CONFIGURATION SYNTAX
The config file supports the following syntax, where comments start with a # character and can appear at any position on a line and suppress input until the end of that line:
`
cluster <name>
cluster <name>
match
rewrite <expression>
aggregate
send statistics to <cluster ...>
include </path/to/file/or/glob>
Multiple clusters can be defined, and need not to be referenced by a
match rule. All clusters point to one or more hosts, except the file
cluster which writes to files in the local filesystem. host may be an
IPv4 or IPv6 address, or a hostname. Since host is followed by an
optional : and port, for IPv6 addresses not to be interpreted wrongly,
either a port must be given, or the IPv6 address surrounded by brackets,
e.g. [::1]. An optional proto udp or proto tcp may be added to
specify the use of UDP or TCP to connect to the remote server. When
omitted this defaults to a TCP connection.
The forward and file clusters simply send everything they receive to
all defined members (host addresses or files). The any_of cluster is
a small
variant of the forward cluster, but instead of sending to all defined
members, it sends each incoming metric to one of defined members. This
is not much useful in itself, but since any of the members can receive
each metric, this means that when one of the members is unreachable, the
other members will receive all of the metrics. This can be useful when
the cluster points to other relays. The any_of router tries to send
the same metrics consistently to the same destination. The failover
cluster is like the any_of cluster, but sticks to the order in which
servers are defined. This is to implement a pure failover scenario
between servers. The carbon_ch cluster sends the metrics to the
member that is responsible according to the consistent hash algorithm
(as used in the original carbon), or multiple members if replication is
set to more than 1. The fnv1a_ch cluster is a identical in behaviour
to carbon_ch, but it uses a different hash technique (FNV1a) which is
faster but more importantly defined to get by a limitation of carbon_ch to use both host and port from the members. This is useful
when multiple targets live on the same host just separated by port. The
instance that original carbon uses to get around this can be set by
appending it after the port, separated by an equals sign, e.g. 127.0.0.1:2006=a for instance a. When using the fnv1a_ch cluster,
this instance overrides the hash key in use. This allows for many
things, including masquerading old IP addresses, but mostly to make the
hash key location to become agnostic of the (physical) location of that
key. For example, usage like 10.0.0.1:2003=4d79d13554fa1301476c1f9fe968b0ac would allow to change
port and/or ip address of the server that receives data for the instance
key. Obviously, this way migration of data can be dealt with much more
conveniently. The jump_fnv1a_ch cluster is also a consistent hash
cluster like the previous two, but it does not take the server
information into account at all.
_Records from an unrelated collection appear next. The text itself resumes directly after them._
-- ==== Sys2Proof/Tests/Slice0.lean ====
section
/-! SUPPORT. Tests: ill-formed words and parameters, the command words written out, one or two vectors of
spec/95_test_vectors.md per command (each named), and for every statement with hypotheses a state that meets them. -/

namespace Sys2Proof.Tests

open Sys2Proof Sys2Proof.Machine

/-! ### What WellFormed refuses (R8, R90 to R92) -/

theorem test_legalWord_reserved_bits : legalWord 0x00000101 = false := by decide
theorem test_legalWord_top_bit : legalWord 0x80000000 = false := by decide
theorem test_legalWord_reserved_opcode : legalWord 0x00000009 = false := by decide
theorem test_legalWord_last : legalWord 0x00000008 = true := by decide
theorem test_byteCapOk_not_multiple : byteCapOk 6 = false := by decide
theorem test_byteCapOk_zero : byteCapOk 0 = false := by decide
theorem test_byteCapOk_too_large : byteCapOk (2 ^ 20 + 4) = false := by decide
theorem test_wordCapOk_zero : wordCapOk 0 = false := by decide
theorem test_wordCapOk_too_large : wordCapOk (2 ^ 20 + 1) = false := by decide
theorem test_config_inCap : ({ inCap := 3, outCap := 4, payCap := 1 } : Config).wf = false := by decide
theorem test_config_outCap : ({ inCap := 4, outCap := 2 ^ 21, payCap := 1 } : Config).wf = false := by decide
theorem test_config_payCap : ({ inCap := 4, outCap := 4, payCap := 0 } : Config).wf = false := by decide
theorem test_config_smallest : ({ inCap := 4, outCap := 4, payCap := 1 } : Config).wf = true := by decide
theorem test_config_huffcore1 : Config.huffcore1.wf = true := by decide

/-! ### Decoding: bits 31:8 zero, then the opcode of R91's table, bit by bit -/

theorem test_decode_nop : decode 0b00000000000000000000000000000000 = .ok .nop := rfl
theorem test_decode_freq : decode 0b00000000000000000000000000000001 = .ok .freq := rfl
theorem test_decode_build : decode 0b00000000000000000000000000000010 = .ok .build := rfl
theorem test_decode_gencodes : decode 0b00000000000000000000000000000011 = .ok .gencodes := rfl
theorem test_decode_serialize : decode 0b00000000000000000000000000000100 = .ok .serialize := rfl
theorem test_decode_deserialize : decode 0b00000000000000000000000000000101 = .ok .deserialize := rfl
theorem test_decode_encode : decode 0b00000000000000000000000000000110 = .ok .encode := rfl
theorem test_decode_decode : decode 0b00000000000000000000000000000111 = .ok .decode := rfl
theorem test_decode_reset : decode 0b00000000000000000000000000001000 = .ok .reset := rfl
theorem test_decode_opcode_09 : decode 0x00000009 = .error .reservedOpcode := rfl
theorem test_decode_opcode_FF : decode 0x000000FF = .error .reservedOpcode := rfl
theorem test_decode_bit_8 : decode 0x00000101 = .error .reservedBits := rfl
theorem test_decode_all_ones : decode 0xFFFFFFFF = .error .reservedBits := rfl

/-! ### States -/

/-- The state a command ends in. -/
def ran (i : Instr) (s : State) : State :=
  match exec i s with
  | .next t => t
  | _ => s

/-- A command ends in a next state. -/
def completes (i : Instr) (s : State) : Bool :=
  match exec i s with
  | .next _ => true
  | _ => false

theorem ran_eq {i : Instr} {s : State} (h : completes i s = true) : exec i s = .next (ran i s) := by
  unfold completes at h
  unfold ran
  split at h
  · rename_i t ht; rw [ht]
  · simp at h

def A : Byte := 0x41
def B : Byte := 0x42
def C : Byte := 0x43
def D : Byte := 0x44

/-- A table with a value for each listed byte. -/
def tableOf {α : Type} (absent : α) (xs : List (Byte × α)) : List α :=
  (List.range 256).map fun k => ((xs.find? fun x => x.1.toNat == k).map Prod.snd).getD absent

/-- Bytes at consecutive addresses. -/
def bytesAt (base : Nat) (bs : List Byte) : Memory := bs.mapIdx fun k b => (base + k, b)

/-- "AAAABBBCCD" (S-1). -/
def text : List Byte := [A, A, A, A, B, B, B, C, C, D]

/-- The tree of S-1: A left, then B, then D before C. -/
def tree1 : HTree := .node (.leaf A) (.node (.leaf B) (.node (.leaf D) (.leaf C)))

/-- V-B1's arena. -/
def arena1 : List Node :=
  [.leaf A 4, .leaf B 3, .leaf C 2, .leaf D 1, .internal 3 3 2, .internal 6 1 4, .internal 10 0 5]

/-- V-G1's code table: A `0`, B `10`, C `111`, D `110`. -/
def codes1 : List CodeEntry :=
  tableOf { valid := false, len := 0, bits := 0 }
    [(A, { valid := true, len := 1, bits := 0 }), (B, { valid := true, len := 2, bits := 1 }),
      (C, { valid := true, len := 3, bits := 7 }), (D, { valid := true, len := 3, bits := 3 })]

/-- V-F1's counts. -/
def counts1 : List Word := tableOf 0 [(A, 4), (B, 3), (C, 2), (D, 1)]

/-- The input of V-F1 in a block just reset. -/
def inputOnly : State := { State.reset with inLen := 10, mem := bytesAt inBase text }

/-- The block after FREQ, BUILD, GENCODES, SERIALIZE and ENCODE of S-1 (P1's end state). -/
def full : State :=
  { State.reset with
    flags := { Flags.clear with done := true, freqValid := true, treeValid := true, codesValid := true }
    lastCmd := 6
    inLen := 10
    tokCount := 7
    bitCount := 19
    payWords := 1
    total := 10
    leafCount := 4
    nodeCount := 7
    root := 6
    count := counts1
    node := arena1
    code := codes1
    mem := bytesAt tokBase [0x41, 0, 0x42, 0, 0x44, 0, 0x43, 0, 0xFF, 0xFF, 0xFF, 0xFF, 0xFF, 0xFF]
      ++ bytesAt inBase text ++ bytesAt payBase [0x50, 0xFD, 0x03, 0x00] }

/-- The same with counts only. -/
def countedOnly : State :=
  { full with
    flags := { Flags.clear with freqValid := true }
    leafCount := 0, nodeCount := 0, root := 0, node := [], code := [] }

/-- The same without a code table. -/
def uncoded : State := { full with flags := { full.flags with codesValid := false }, code := [] }

/-- V-B5: the single leaf A. -/
def oneLeaf : State :=
  { State.reset with
    flags := { Flags.clear with treeValid := true }
    leafCount := 1, nodeCount := 1, root := 0, node := [.leaf A 4] }

/-- V-E3's tree `65, 66, -1`, A = `0`, B = `1`, and an input, with room for one payload word (V-E6). -/
def abTree (input : List Byte) : State :=
  { State.reset with
    cfg := { Config.huffcore1 with payCap := 1 }
    flags := { Flags.clear with treeValid := true, codesValid := true }
    inLen := BitVec.ofNat 32 input.length
    leafCount := 2, nodeCount := 3, root := 2, node := [.leaf A 0, .leaf B 0, .internal 0 0 1]
    code := tableOf { valid := false, len := 0, bits := 0 }
      [(A, { valid := true, len := 1, bits := 0 }), (B, { valid := true, len := 1, bits := 1 })]
    mem := bytesAt inBase input }

/-- Tokens in a block just reset. -/
def tokensOnly (bytes : List Byte) (n : Quad) : State :=
  { State.reset with tokCount := n, mem := bytesAt tokBase bytes }
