theorem State.readV_writeV_ne (s : State) {x j : RegIdx} (b : Byte) (h : j ≠ x) :
    (s.writeV x b).readV j = s.readV j := by
  simp [State.readV_writeV, h]

@[simp] theorem State.readV_resetWith (rand : List Byte) (j : RegIdx) : (State.resetWith rand).readV j = 0 := by
  simp [State.readV, State.resetWith]

/-- A register is its element of the vector. -/
theorem State.readV_eq_getElem (s : State) (k : Nat) (h : k < 16) : s.readV ⟨k, h⟩ = s.v[k] := rfl

end Sys2Proof.Machine
end

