/-- All a draw of this hardware can do: it ends, or its first unreadable row raises; framebuffer, VF and latch apart it
changes nothing. -/
theorem drawRows_effect (x0 y0 k row : Nat) (s : State) :
    ∃ t, DrawFrame s t ∧ (drawRows 63 31 x0 y0 k row s = .next t ∨
      ∃ j, j < k ∧ Config.memSize ≤ s.i.toNat + row + j ∧
        drawRows 63 31 x0 y0 k row s = .next (t.raise (.memoryOutOfRange (s.i.toNat + row + j)))) := by
  by_cases h : ∀ r, row ≤ r → r < row + k → y0 + r < 32 → s.i.toNat + r < Config.memSize
  · obtain ⟨t, ht, hd⟩ := drawRows_ok x0 y0 k row s h
    exact ⟨t, hd.1, .inl ht⟩
  · obtain ⟨r, h1, h2, h3, h4⟩ : ∃ r, row ≤ r ∧ r < row + k ∧ y0 + r < 32 ∧ Config.memSize ≤ s.i.toNat + r := by
      simp only [not_forall, Nat.not_lt] at h
      obtain ⟨r, h1, h2, h3, h4⟩ := h
      exact ⟨r, h1, h2, h3, h4⟩
    by_cases h5 : Config.memSize ≤ s.i.toNat + row
    · obtain ⟨t, _, hf, he⟩ := drawRows_fault x0 y0 k 0 row s (by omega) (by omega) (by omega) (by omega)
      exact ⟨t, hf, .inr ⟨0, by omega, by omega, he⟩⟩
    · obtain ⟨t, _, hf, he⟩ := drawRows_fault x0 y0 k (Config.memSize - s.i.toNat - row) row s (by omega) (by omega)
        (by omega) (by omega)
      exact ⟨t, hf, .inr ⟨Config.memSize - s.i.toNat - row, by omega, by omega, he⟩⟩

end Sys2Proof.Machine
end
Whether this is useful to you depends
on your scenario. The jump hash has a much better balancing over the
servers defined in the cluster, at the expense of not being able to
remove any server but the last in order. What this means is that this
hash is fine to use with ever growing clusters where older nodes are
also replaced at some point. If you have a cluster where removal of old
nodes takes place often, the jump hash is not suitable for you. Jump
hash works with servers in an ordered list without gaps. To influence
the ordering, the instance given to the server will be used as sorting
key. Without, the order will be as given in the file. It is a good
practice to fix the order of the servers with instances such that it is
explicit what the right nodes for the jump hash are.
DNS hostnames are resolved to a single address, according to the preference
rules in RFC 3484 https://www.ietf.org/rfc/rfc3484.txt. The any_of, failover and forward clusters have an explicit useall
flag that enables expansion for hostnames resolving to multiple
addresses. Each address returned becomes a cluster destination.
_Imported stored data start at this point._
-- ==== Sys2Proof/Laws/PerInstr.lean ====
section
/-! SUPPORT. The per-instruction family RowMatch: a row of R56 accepts the instruction's word and reads the instruction
back from it. -/

namespace Sys2Proof.Laws.RowMatch

/-- Some row of the opcode table accepts the instruction's word, and its fields are the instruction. -/
def Statement (i : Instr) : Prop := ∃ r ∈ opcodeTable, r.accepts (encode i) = true ∧ r.build (encode i) = i

theorem cls : Statement .cls := ⟨opcodeTable[0], List.getElem_mem _, by decide, rfl⟩

theorem ret : Statement .ret := ⟨opcodeTable[1], List.getElem_mem _, by decide, rfl⟩

theorem jp (nnn : Addr12) : Statement (.jp nnn) := by
  obtain ⟨b, c, d, rfl⟩ := exists_nibbles_addr nnn
  refine ⟨opcodeTable[2], List.getElem_mem _, ?_, ?_⟩ <;> rw [encode, encodeNNN_eq]
  · exact (accepts_F000 _ _ 0x1 _ _ _ _).trans (by simp)
  · exact congrArg Instr.jp (fieldNNN_ofNibbles _ _ _ _)

theorem call (nnn : Addr12) : Statement (.call nnn) := by
  obtain ⟨b, c, d, rfl⟩ := exists_nibbles_addr nnn
  refine ⟨opcodeTable[3], List.getElem_mem _, ?_, ?_⟩ <;> rw [encode, encodeNNN_eq]
  · exact (accepts_F000 _ _ 0x2 _ _ _ _).trans (by simp)
  · exact congrArg Instr.call (fieldNNN_ofNibbles _ _ _ _)

theorem seImm (x : RegIdx) (kk : Byte) : Statement (.seImm x kk) := by
  obtain ⟨c, d, rfl⟩ := exists_nibbles_byte kk
  refine ⟨opcodeTable[4], List.getElem_mem _, ?_, ?_⟩ <;> rw [encode, encodeXKK_eq]
  · exact (accepts_F000 _ _ 0x3 _ _ _ _).trans (by simp)
  · exact congrArg₂ Instr.seImm (fieldX_ofNibbles _ _ _ _) (fieldKK_ofNibbles _ _ _ _)

theorem sneImm (x : RegIdx) (kk : Byte) : Statement (.sneImm x kk) := by
  obtain ⟨c, d, rfl⟩ := exists_nibbles_byte kk
  refine ⟨opcodeTable[5], List.getElem_mem _, ?_, ?_⟩ <;> rw [encode, encodeXKK_eq]
  · exact (accepts_F000 _ _ 0x4 _ _ _ _).trans (by simp)
  · exact congrArg₂ Instr.sneImm (fieldX_ofNibbles _ _ _ _) (fieldKK_ofNibbles _ _ _ _)

theorem seReg (x y : RegIdx) : Statement (.seReg x y) := by
  refine ⟨opcodeTable[6], List.getElem_mem _, ?_, ?_⟩ <;> rw [encode, encodeXYS]
  · exact (accepts_F00F _ _ 0x5 0x0 _ _ _ _).trans (by simp)
  · exact congrArg₂ Instr.seReg (fieldX_ofNibbles _ _ _ _) (fieldY_ofNibbles _ _ _ _)

theorem ldImm (x : RegIdx) (kk : Byte) : Statement (.ldImm x kk) := by
  obtain ⟨c, d, rfl⟩ := exists_nibbles_byte kk
  refine ⟨opcodeTable[7], List.getElem_mem _, ?_, ?_⟩ <;> rw [encode, encodeXKK_eq]
  · exact (accepts_F000 _ _ 0x6 _ _ _ _).trans (by simp)
  · exact congrArg₂ Instr.ldImm (fieldX_ofNibbles _ _ _ _) (fieldKK_ofNibbles _ _ _ _)

theorem addImm (x : RegIdx) (kk : Byte) : Statement (.addImm x kk) := by
  obtain ⟨c, d, rfl⟩ := exists_nibbles_byte kk
  refine ⟨opcodeTable[8], List.getElem_mem _, ?_, ?_⟩ <;> rw [encode, encodeXKK_eq]
  · exact (accepts_F000 _ _ 0x7 _ _ _ _).trans (by simp)
  · exact congrArg₂ Instr.addImm (fieldX_ofNibbles _ _ _ _) (fieldKK_ofNibbles _ _ _ _)

theorem ldReg (x y : RegIdx) : Statement (.ldReg x y) := by
  refine ⟨opcodeTable[9], List.getElem_mem _, ?_, ?_⟩ <;> rw [encode, encodeXYS]
  · exact (accepts_F00F _ _ 0x8 0x0 _ _ _ _).trans (by simp)
  · exact congrArg₂ Instr.ldReg (fieldX_ofNibbles _ _ _ _) (fieldY_ofNibbles _ _ _ _)

theorem orReg (x y : RegIdx) : Statement (.orReg x y) := by
  refine ⟨opcodeTable[10], List.getElem_mem _, ?_, ?_⟩ <;> rw [encode, encodeXYS]
  · exact (accepts_F00F _ _ 0x8 0x1 _ _ _ _).trans (by simp)
  · exact congrArg₂ Instr.orReg (fieldX_ofNibbles _ _ _ _) (fieldY_ofNibbles _ _ _ _)

theorem andReg (x y : RegIdx) : Statement (.andReg x y) := by
  refine ⟨opcodeTable[11], List.getElem_mem _, ?_, ?_⟩ <;> rw [encode, encodeXYS]
  · exact (accepts_F00F _ _ 0x8 0x2 _ _ _ _).trans (by simp)
  · exact congrArg₂ Instr.andReg (fieldX_ofNibbles _ _ _ _) (fieldY_ofNibbles _ _ _ _)

theorem xorReg (x y : RegIdx) : Statement (.xorReg x y) := by
  refine ⟨opcodeTable[12], List.getElem_mem _, ?_, ?_⟩ <;> rw [encode, encodeXYS]
  · exact (accepts_F00F _ _ 0x8 0x3 _ _ _ _).trans (by simp)
  · exact congrArg₂ Instr.xorReg (fieldX_ofNibbles _ _ _ _) (fieldY_ofNibbles _ _ _ _)

theorem addReg (x y : RegIdx) : Statement (.addReg x y) := by
  refine ⟨opcodeTable[13], List.getElem_mem _, ?_, ?_⟩ <;> rw [encode, encodeXYS]
  · exact (accepts_F00F _ _ 0x8 0x4 _ _ _ _).trans (by simp)
  · exact congrArg₂ Instr.addReg (fieldX_ofNibbles _ _ _ _) (fieldY_ofNibbles _ _ _ _)

theorem sub (x y : RegIdx) : Statement (.sub x y) := by
  refine ⟨opcodeTable[14], List.getElem_mem _, ?_, ?_⟩ <;> rw [encode, encodeXYS]
  · exact (accepts_F00F _ _ 0x8 0x5 _ _ _ _).trans (by simp)
  · exact congrArg₂ Instr.sub (fieldX_ofNibbles _ _ _ _) (fieldY_ofNibbles _ _ _ _)

theorem shr (x y : RegIdx) : Statement (.shr x y) := by
  refine ⟨opcodeTable[15], List.getElem_mem _, ?_, ?_⟩ <;> rw [encode, encodeXYS]
  · exact (accepts_F00F _ _ 0x8 0x6 _ _ _ _).trans (by simp)
  · exact congrArg₂ Instr.shr (fieldX_ofNibbles _ _ _ _) (fieldY_ofNibbles _ _ _ _)

theorem subn (x y : RegIdx) : Statement (.subn x y) := by
  refine ⟨opcodeTable[16], List.getElem_mem _, ?_, ?_⟩ <;> rw [encode, encodeXYS]
  · exact (accepts_F00F _ _ 0x8 0x7 _ _ _ _).trans (by simp)
  · exact congrArg₂ Instr.subn (fieldX_ofNibbles _ _ _ _) (fieldY_ofNibbles _ _ _ _)

theorem shl (x y : RegIdx) : Statement (.shl x y) := by
  refine ⟨opcodeTable[17], List.getElem_mem _, ?_, ?_⟩ <;> rw [encode, encodeXYS]
  · exact (accepts_F00F _ _ 0x8 0xE _ _ _ _).trans (by simp)
  · exact congrArg₂ Instr.shl (fieldX_ofNibbles _ _ _ _) (fieldY_ofNibbles _ _ _ _)

theorem sneReg (x y : RegIdx) : Statement (.sneReg x y) := by
  refine ⟨opcodeTable[18], List.getElem_mem _, ?_, ?_⟩ <;> rw [encode, encodeXYS]
  · exact (accepts_F00F _ _ 0x9 0x0 _ _ _ _).trans (by simp)
  · exact congrArg₂ Instr.sneReg (fieldX_ofNibbles _ _ _ _) (fieldY_ofNibbles _ _ _ _)

theorem ldI (nnn : Addr12) : Statement (.ldI nnn) := by
  obtain ⟨b, c, d, rfl⟩ := exists_nibbles_addr nnn
  refine ⟨opcodeTable[19], List.getElem_mem _, ?_, ?_⟩ <;> rw [encode, encodeNNN_eq]
  · exact (accepts_F000 _ _ 0xA _ _ _ _).trans (by simp)
  · exact congrArg Instr.ldI (fieldNNN_ofNibbles _ _ _ _)

theorem jpV0 (nnn : Addr12) : Statement (.jpV0 nnn) := by
  obtain ⟨b, c, d, rfl⟩ := exists_nibbles_addr nnn
  refine ⟨opcodeTable[20], List.getElem_mem _, ?_, ?_⟩ <;> rw [encode, encodeNNN_eq]
  · exact (accepts_F000 _ _ 0xB _ _ _ _).trans (by simp)
  · exact congrArg Instr.jpV0 (fieldNNN_ofNibbles _ _ _ _)

theorem rnd (x : RegIdx) (kk : Byte) : Statement (.rnd x kk) := by
  obtain ⟨c, d, rfl⟩ := exists_nibbles_byte kk
  refine ⟨opcodeTable[21], List.getElem_mem _, ?_, ?_⟩ <;> rw [encode, encodeXKK_eq]
  · exact (accepts_F000 _ _ 0xC _ _ _ _).trans (by simp)
  · exact congrArg₂ Instr.rnd (fieldX_ofNibbles _ _ _ _) (fieldKK_ofNibbles _ _ _ _)

theorem drw (x y : RegIdx) (n : RowCount) : Statement (.drw x y n) := by
  refine ⟨opcodeTable[22], List.getElem_mem _, ?_, ?_⟩ <;> rw [encode, encodeXYS]
  · exact (accepts_F000 _ _ 0xD _ _ _ _).trans (by simp)
  · exact (congr (congrArg₂ Instr.drw (fieldX_ofNibbles _ _ _ _) (fieldY_ofNibbles _ _ _ _)) (fieldN_ofNibbles _ _ _ _))

theorem ldVxDt (x : RegIdx) : Statement (.ldVxDt x) := by
  refine ⟨opcodeTable[23], List.getElem_mem _, ?_, ?_⟩ <;>
    rw [encode, encodeXS, show (0x07 : Byte) = 0x0#4 ++ 0x7#4 from rfl, encodeXKK_eq]
  · exact (accepts_F0FF _ _ 0xF 0x0 0x7 _ _ _ _).trans (by simp)
  · exact congrArg Instr.ldVxDt (fieldX_ofNibbles _ _ _ _)

theorem ldDtVx (x : RegIdx) : Statement (.ldDtVx x) := by
  refine ⟨opcodeTable[24], List.getElem_mem _, ?_, ?_⟩ <;>
    rw [encode, encodeXS, show (0x15 : Byte) = 0x1#4 ++ 0x5#4 from rfl, encodeXKK_eq]
  · exact (accepts_F0FF _ _ 0xF 0x1 0x5 _ _ _ _).trans (by simp)
  · exact congrArg Instr.ldDtVx (fieldX_ofNibbles _ _ _ _)

theorem addI (x : RegIdx) : Statement (.addI x) := by
  refine ⟨opcodeTable[25], List.getElem_mem _, ?_, ?_⟩ <;>
    rw [encode, encodeXS, show (0x1E : Byte) = 0x1#4 ++ 0xE#4 from rfl, encodeXKK_eq]
  · exact (accepts_F0FF _ _ 0xF 0x1 0xE _ _ _ _).trans (by simp)
  · exact congrArg Instr.addI (fieldX_ofNibbles _ _ _ _)

theorem ldF (x : RegIdx) : Statement (.ldF x) := by
  refine ⟨opcodeTable[26], List.getElem_mem _, ?_, ?_⟩ <;>
    rw [encode, encodeXS, show (0x29 : Byte) = 0x2#4 ++ 0x9#4 from rfl, encodeXKK_eq]
  · exact (accepts_F0FF _ _ 0xF 0x2 0x9 _ _ _ _).trans (by simp)
  · exact congrArg Instr.ldF (fieldX_ofNibbles _ _ _ _)

theorem ldB (x : RegIdx) : Statement (.ldB x) := by
  refine ⟨opcodeTable[27], List.getElem_mem _, ?_, ?_⟩ <;>
    rw [encode, encodeXS, show (0x33 : Byte) = 0x3#4 ++ 0x3#4 from rfl, encodeXKK_eq]
  · exact (accepts_F0FF _ _ 0xF 0x3 0x3 _ _ _ _).trans (by simp)
  · exact congrArg Instr.ldB (fieldX_ofNibbles _ _ _ _)

theorem ldMemVx (x : RegIdx) : Statement (.ldMemVx x) := by
  refine ⟨opcodeTable[28], List.getElem_mem _, ?_, ?_⟩ <;>
    rw [encode, encodeXS, show (0x55 : Byte) = 0x5#4 ++ 0x5#4 from rfl, encodeXKK_eq]
  · exact (accepts_F0FF _ _ 0xF 0x5 0x5 _ _ _ _).trans (by simp)
  · exact congrArg Instr.ldMemVx (fieldX_ofNibbles _ _ _ _)

theorem ldVxMem (x : RegIdx) : Statement (.ldVxMem x) := by
  refine ⟨opcodeTable[29], List.getElem_mem _, ?_, ?_⟩ <;>
    rw [encode, encodeXS, show (0x65 : Byte) = 0x6#4 ++ 0x5#4 from rfl, encodeXKK_eq]
  · exact (accepts_F0FF _ _ 0xF 0x6 0x5 _ _ _ _).trans (by simp)
  · exact congrArg Instr.ldVxMem (fieldX_ofNibbles _ _ _ _)

end Sys2Proof.Laws.RowMatch
end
Match rules are the way to direct incoming metrics to one or more
clusters. Match rules are processed top to bottom as they are defined
in the file. It is possible to define multiple matches in the same
rule. Each match rule can send data to one or more clusters. Since
match rules "fall through" unless the stop keyword is added,
carefully crafted match expression can be used to target
multiple clusters or aggregations. This ability allows to replicate
metrics, as well as send certain metrics to alternative clusters with
careful ordering and usage of the stop keyword. The special cluster blackhole discards any metrics sent to it. This can be useful for
weeding out unwanted metrics in certain cases. Because throwing metrics
away is pointless if other matches would accept the same data, a match
with as destination the blackhole cluster, has an implicit stop.
The validation clause adds a check to the data (what comes after the
metric) in the form of a regular expression. When this expression
matches, the match rule will execute as if no validation clause was
present. However, if it fails, the match rule is aborted, and no
metrics will be sent to destinations, this is the drop behaviour.
When log is used, the metric is logged to stderr. Care should be
taken with the latter to avoid log flooding. When a validate clause is
present, destinations need not to be present, this allows for applying a
global validation rule. Note that the cleansing rules are applied
before validation is done, thus the data will not have duplicate spaces.
Rewrite rules take a regular input to match incoming metrics, and
transform them into the desired new metric name. In the replacement,
backreferences are allowed to match capture groups defined in the input
regular expression. A match of server\.(x|y|z)\. allows to use e.g. role.\1. in the substitution. A few caveats apply to the current
implementation of rewrite rules. First, their location in the config
file determines when the rewrite is performed. The rewrite is done
in-place, as such a match rule before the rewrite would match the
original name, a match rule after the rewrite no longer matches the
original name. Care should be taken with the ordering, as multiple
rewrite rules in succession can take place, e.g. a gets replaced by b and b gets replaced by c in a succeeding rewrite rule. The
second caveat with the current implementation, is that the rewritten
metric names are not cleansed, like newly incoming metrics are. Thus,
double dots and potential dangerous characters can appear if the
replacement string is crafted to produce them. It is the responsibility
of the writer to make sure the metrics are clean. If this is an issue
for routing, one can consider to have a rewrite-only instance that
forwards all metrics to another instance that will do the routing.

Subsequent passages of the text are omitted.